In December 2007, the UN Climate Change Conference in Bali resulted in the adoption of the `Bali roadmap'. This developed a new negotiating process, to be ready by 2009, which will lead to a post-2012 international agreement on climate change action.
At the UN Climate Change Conference in Poznan in December 2008 governments gave a commitment to shift into full negotiating mode in 2009 in order to shape an ambitious and effective international response to climate change, to be agreed in Copenhagen at the end of 2009.
States and Regions Climate Change Alliance
Recognising the importance of strong leadership, Scotland was one of the first signatories to the 2005
Montreal Declaration of the Federated States and Regional Governments on Climate Change.
This Declaration committed states and regions to work together to tackle climate change and in November 2006, agreed the establishment of a Climate Change Alliance with amongst others California, Quebec, Manitoba, Bavaria and South Australia.
Kyoto Protocol
The United Nations Framework Convention on Climate Change (UN-FCCC) was established in 1992 to consider options for reducing global warming and adapting to climate change.
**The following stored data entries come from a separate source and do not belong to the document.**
/-! ### The scratchpad, stash windows and prefetches -/

/-- R154, R155: VLDS reads the scratchpad at each active lane's address; one that touches an absent line of a stash window is
held until the line arrives. R154, R155: VSTS writes the low bytes of each active lane into the scratchpad at its address,
the highest lane last; a store that touches an absent line waits for it. A stash window over an MS page keeps no copy: its lanes
are read at the base die (R219). A load from a poisoned line consumes poison (R343). That VLDS opens its window where no lane is active
too (log 66), and which accesses wait on an absent line (log 27), are the model's choice. -/
def Obligations.ScratchpadAccesses : Prop :=
  (∀ (la : Nat) (ty : Ty) (sc : Bool) (d a : Nat) (idx : Option Nat) (ofs : BitVec 17) (s : State) (cid t fn : Nat) (c : Crew)
     (tm : Team) (th : Thread) (x : Acc × (Nat → List Lbl)), s.AtFrag cid t fn c tm th →
     x = s.laneAccess (.frag cid t fn) tm th (tySize ty) a idx sc ofs.toInt →
     (th.exm = 0 → s.hasName (.frag cid t fn) (.v d) = true →
       s.mayIssue (.frag cid t fn) th ([.s a] ++ idxName idx) [] = true →
       exec (.vlds la ty sc d a idx ofs) s =
         .next (s.finish (s.opened (.frag cid t fn) [.v d] (some (la, classSp))) (.frag cid t fn) {})) ∧
     (∀ (ws : List (Nat × Loc)) (s1 : State) (labs : Nat → List Lbl) (wait : List Nat), th.exm ≠ 0 →
       s.mayIssue (.frag cid t fn) th ([.s a] ++ idxName idx) [.v d] = true →
       checkPad .load x.1 s = .ok ws s1 → checkPoisons ((ws.filter (fun w => w.2.ms)).map Prod.snd) s1 = .ok ⟨⟩ s1 →
       s1.AtFrag cid t fn c tm th →
       (∀ g, labs g = (x.1.eas.filter (fun e => e.1 / 32 == g)).map (fun e => match farLane ws e.1 with
         | some l => s1.granLab l.line
         | none => c.body.pad.lab (padLine e.2.toNat)) ++ x.2 g) →
       wait = (x.1.eas.filter (fun e => c.body.pad.absent.contains (padLine e.2.toNat) && (farLane ws e.1).isNone)).map
         (fun e => padLine e.2.toNat) →
       (wait = [] → ∀ (s2 : State) (c2 : Crew) (tm2 : Team), prepareV d labs s1 = .ok ⟨⟩ s2 → s2.AtFrag cid t fn c2 tm2 th →
         (∀ e, x.1.eas.find? (fun e => (farLane ws e.1).isNone && c.body.pad.poison.contains (padLine e.2.toNat)) = some e →
           exec (.vlds la ty sc d a idx ofs) s = .next (s2.consumedPad cid e.2.toNat)) ∧
         (∀ (ls : List (Nat × Lbl)) (s3 : State),
           (∀ e ∈ x.1.eas, farLane ws e.1 = none → c.body.pad.poison.contains (padLine e.2.toNat) = false) →
           wordLabels tm2 th.exm d (fun g => labs g ++ [th.pcl]) (mgroups th.exm) s2 = .ok ls s3 →
           c2.wordsFit t d th.exm = true →
           exec (.vlds la ty sc d a idx ofs) s = .next (s.finish
             (((s3.logged cid (c2.wordsNew t d th.exm)).putVec cid t d th.exm ls
               (fun k => loadLane ty (match farLane ws k with
                 | some l => s1.homeNat l.pa (tySize ty)
                 | none => c.body.pad.nat (((x.1.eas.find? (fun e => e.1 == k)).map (fun e => e.2.toNat)).getD 0)
                     (tySize ty)))).opened (.frag cid t fn) [.v d] (some (la, classSp))) (.frag cid t fn) {}))) ∧
       (wait ≠ [] → (∀ w ∈ ws, w.2.ms = false) → c.wordsFit t d th.exm = true →
         ∃ h, h.dst = d ∧ h.ty = ty ∧ h.mask = th.exm ∧ h.pc = th.pc ∧ h.slot = th.slot ∧
           h.offs = x.1.eas.map (fun e => (e.1, e.2.toNat)) ∧ (∀ l, l ∈ h.need ↔ l ∈ wait) ∧
           exec (.vlds la ty sc d a idx ofs) s = .next (s.finish (((s1.logged cid (c.wordsNew t d th.exm)).wanting cid ws).modThread
             (.frag cid t fn) (fun y => { y with
               pend := y.pend ++ [{ dsts := [.v d], left := la + 1, cls := classSp, held := some h }] })) (.frag cid t fn) {})) ∧
       (wait ≠ [] → (∃ w ∈ ws, w.2.ms = true) → th.heldFree = true →
         exec (.vlds la ty sc d a idx ofs) s = .next ((s1.wanting cid (ws.filter (fun w => !w.2.ms))).parkThread (.frag cid t fn)
           (keepPair th.park .line))))) ∧
  (∀ (ty : Ty) (sc : Bool) (d a : Nat) (idx : Option Nat) (ofs : BitVec 17) (s : State) (cid t fn : Nat) (c : Crew) (tm : Team)
     (th : Thread) (x : Acc × (Nat → List Lbl)), s.AtFrag cid t fn c tm th →
     x = s.laneAccess (.frag cid t fn) tm th (tySize ty) a idx sc ofs.toInt →
     s.mayIssue (.frag cid t fn) th ([.s a] ++ idxName idx ++ [.v d]) [] = true →
     (th.exm = 0 → exec (.vsts ty sc d a idx ofs) s = .next (s.finish s (.frag cid t fn) {})) ∧
     (∀ (ls : List (Nat × Lbl)) (s2 : State), th.exm ≠ 0 → c.copy = .solo → th.relNext = none → tySize ty ≤ 4 →
       c.body.pad.holdsAll x.1 →
       checkClaims x.1 (x.1.eas.filterMap (fun e => (c.body.pad.global e.2.toNat).map (fun g => (e.1, g.toNat)))) s = .ok ⟨⟩ s →
       groupLabels (mgroups th.exm) (fun g => [tm.vlab d g] ++ x.2 g ++ [th.pcl]) s = .ok ls s2 →
       s2.AtFrag cid t fn c tm th →
       checkFlow x.1 (x.1.eas.map (fun e => (e.1, c.body.pad.lab (padLine e.2.toNat)))) (fun l => labOf ls (l / 32)) s2 =
         .ok ⟨⟩ s2 →
       s2.padFit c (x.1.eas.map (fun e => padLine e.2.toNat)) = true →
       exec (.vsts ty sc d a idx ofs) s = .next (s.finish ((s2.padStored cid c (tySize ty)
         (x.1.eas.map (fun e => (e.2.toNat, (tm.lane d e.1).toNat % 2 ^ (8 * tySize ty))))).modThread (.frag cid t fn)
         (fun y => { y with outSt := y.outSt + 1 })) (.frag cid t fn) {})) ∧
     (th.exm ≠ 0 → (∀ e ∈ x.1.eas, 0 ≤ e.2 ∧ e.2 + tySize ty ≤ c.body.pad.size ∧ e.2 % (tySize ty : Int) = 0 ∧
         c.body.pad.failed.contains (padLine e.2.toNat) = false ∧ c.body.pad.global e.2.toNat = none) →
       (∃ e ∈ x.1.eas, c.body.pad.absent.contains (padLine e.2.toNat) = true) →
       exec (.vsts ty sc d a idx ofs) s = .next (s.parkThread (.frag cid t fn) (keepPair th.park .line))))

/-- R154: VLDS and VSTS complete on lines that are present: each active lane of the destination is the number at its address, and
each lane's number stands at its address unless a higher lane's does. R246, R271, R291 to R294: MZERO, MDRAIN, MFILL and both forms
of MRSCL complete on a tile that no MMA of the stream is still to change and that is not poisoned, with the tile's new contents and
label. The premises speak of the state and the operands alone. -/
def Obligations.PadAndTileCompletions : Prop :=
  (∀ (la : Nat) (ty : Ty) (sc : Bool) (d a : Nat) (idx : Option Nat) (ofs : BitVec 17) (s : State) (cid t fn : Nat) (c : Crew)
     (tm : Team) (th : Thread) (x : Acc × (Nat → List Lbl)), s.AtFrag cid t fn c tm th → th.heldFree = true → th.exm ≠ 0 →
     x = s.laneAccess (.frag cid t fn) tm th (tySize ty) a idx sc ofs.toInt → c.body.pad.holdsAll x.1 → c.body.pad.sound x.1 →
     s.mayIssue (.frag cid t fn) th ([.s a] ++ idxName idx) [.v d] = true →
     s.wordsJoined (.frag cid t fn) tm th d (fun g => (x.1.eas.filter (fun e => e.1 / 32 == g)).map
       (fun e => c.body.pad.lab (padLine e.2.toNat)) ++ x.2 g) →
     c.wordsFit t d th.exm = true →
     ∃ u tm', exec (.vlds la ty sc d a idx ofs) s = .next u ∧ u.team? cid t = some tm' ∧
       (∀ e ∈ x.1.eas, tm'.lane d e.1 = loadLane ty (c.body.pad.nat e.2.toNat (tySize ty))) ∧
       (∀ k, k < 1024 → th.exm.getLsbD k = false → tm'.lane d k = tm.lane d k)) ∧
  (∀ (ty : Ty) (sc : Bool) (d a : Nat) (idx : Option Nat) (ofs : BitVec 17) (s : State) (cid t fn : Nat) (c : Crew) (tm : Team)
     (th : Thread) (x : Acc × (Nat → List Lbl)) (w : Nat → Lbl), s.AtFrag cid t fn c tm th → c.copy = .solo → th.heldFree = true →
     th.relNext = none → th.exm ≠ 0 → tm.phase ≠ .commit → tySize ty ≤ 4 →
     x = s.laneAccess (.frag cid t fn) tm th (tySize ty) a idx sc ofs.toInt → c.body.pad.holdsAll x.1 →
     s.mayIssue (.frag cid t fn) th ([.s a] ++ idxName idx ++ [.v d]) [] = true →
     (∀ g ∈ mgroups th.exm, s.joined (.frag cid t fn) ([tm.vlab d g] ++ x.2 g ++ [th.pcl]) = some (w g, (s.ctx c.vf).labels)) →
     (∀ e ∈ x.1.eas, (s.ctx c.vf).dominates (c.body.pad.lab (padLine e.2.toNat)) (w (e.1 / 32)) = true) →
     s.padFit c (x.1.eas.map (fun e => padLine e.2.toNat)) = true → s.l1Has c x.1.eas.length = true →
     ∃ u c', exec (.vsts ty sc d a idx ofs) s = .next u ∧ kvFind u.crews cid = some c' ∧
       (∀ e ∈ x.1.eas, kvFind c.body.pad.filled (padLine e.2.toNat) = none →
         (∀ f ∈ x.1.eas, e.1 < f.1 → f.2 + tySize ty ≤ e.2 ∨ e.2 + tySize ty ≤ f.2) →
         c'.body.pad.nat e.2.toNat (tySize ty) = (tm.lane d e.1).toNat % 2 ^ (8 * tySize ty)) ∧
       (∀ o : Nat, kvFind c.body.pad.filled (padLine o) = none →
         (∀ e ∈ x.1.eas, (o : Int) < e.2 ∨ e.2 + tySize ty ≤ (o : Int)) →
         kvGet 0 c'.body.pad.bytes o = kvGet 0 c.body.pad.bytes o)) ∧
  (∀ (tile : Nat) (s : State) (cid x : Nat) (c : Crew) (q : SeqCtx) (g : Grant) (tl : Tile), s.AtSeq cid x c q →
     c.body.grant = some g → g.mseq = some x → g.tiles[tile]? = some tl → s.tileBusy cid tile = false →
     s.tileLogs cid tile = true →
     (s.mayIssue (.seq cid x) q.th [] [] = true → ∃ u c', exec (.mzero tile) s = .next u ∧ kvFind u.crews cid = some c' ∧
       c'.tile tile = some { lab := q.th.pcl }) ∧
     (∀ a l, s.mayIssue (.seq cid x) q.th [.s a] [] = true → tl.poison = false →
       s.joined (.seq cid x) [tl.lab, (s.readS (.seq cid x) a).lab, q.th.pcl] = some (l, (s.ctx c.vf).labels) →
       ∃ u c', exec (.mrsclUniform tile a) s = .next u ∧ kvFind u.crews cid = some c' ∧ c'.tile tile = some
         { (List.range 128).foldl (fun t r => t.scaleRow r ((s.readS (.seq cid x) a).val.extractLsb' 0 32)) tl with lab := l })) ∧
  (∀ (tile : Nat) (s : State) (cid t fn : Nat) (c : Crew) (tm : Team) (th : Thread) (g : Grant) (tl : Tile),
     s.AtFrag cid t fn c tm th → th.heldFree = true → th.exm ≠ 0 → c.body.grant = some g → g.met = false →
     g.tiles[tile]? = some tl → s.tileBusy cid tile = false → tl.poison = false →
     (∀ la ty r d b, s.hasName (.frag cid t fn) (.v d) = true → s.mayIssue (.frag cid t fn) th [.s b] [.v d] = true →
       s.wordsJoined (.frag cid t fn) tm th d (fun _ => [tl.lab, (s.readS (.frag cid t fn) b).lab]) →
       c.wordsFit t d th.exm = true →
       ∃ u tm', exec (.mdrain la ty r d tile b) s = .next u ∧ u.team? cid t = some tm' ∧
         ∀ k, k < 1024 → th.exm.getLsbD k = true → tm'.lane d k =
           drainLane ty r (tl.at (k % 128) ((s.readS (.frag cid t fn) b).val.toNat % 128))) ∧
     (s.tileLogs cid tile = true →
       (∀ ty a b l, s.mayIssue (.frag cid t fn) th [.v a, .s b] [] = true →
         s.joined (.frag cid t fn) ([tl.lab] ++ tm.crossLab th.exm a ++ [(s.readS (.frag cid t fn) b).lab] ++ [th.pcl]) =
           some (l, (s.ctx c.vf).labels) →
         ∃ u c', exec (.mfill ty tile a b) s = .next u ∧ kvFind u.crews cid = some c' ∧ c'.tile tile = some
           { (mlanes th.exm).foldl (fun y k => y.put (k % 128) ((s.readS (.frag cid t fn) b).val.toNat % 128)
               (widen ty (tm.lane a k))) tl with lab := l }) ∧
       (∀ a l, s.mayIssue (.frag cid t fn) th [.v a] [] = true →
         s.joined (.frag cid t fn) ([tl.lab] ++ tm.crossLab th.exm a ++ [th.pcl]) = some (l, (s.ctx c.vf).labels) →
         ∃ u c', exec (.mrsclVector tile a) s = .next u ∧ kvFind u.crews cid = some c' ∧ c'.tile tile = some
           { (mlanes th.exm).foldl (fun y k => y.scaleRow (k % 128) (tm.lane a k)) tl with lab := l })))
In response to the scientific consensus from the Intergovernmental Panel on Climate Change that human activities are having a noticeable effect on our climate, countries around the world united in action in 1997 to tackle climate change through the Kyoto Protocol - the only global international agreement on climate change. The Kyoto Protocol entered into force in February 2005. It committed the signatories to reducing their combined emissions of the six main greenhouse gases by 5.2 per cent below 1990 levels over the period 2008-2012. The Kyoto Protocol has to date over 180 member Parties.
Scotland as part of the United Kingdom has ratified both the Climate Change Convention and the Kyoto protocol. The UK share of the collective Kyoto target, assumed by the European Union is an emissions reduction of 12.5 per cent.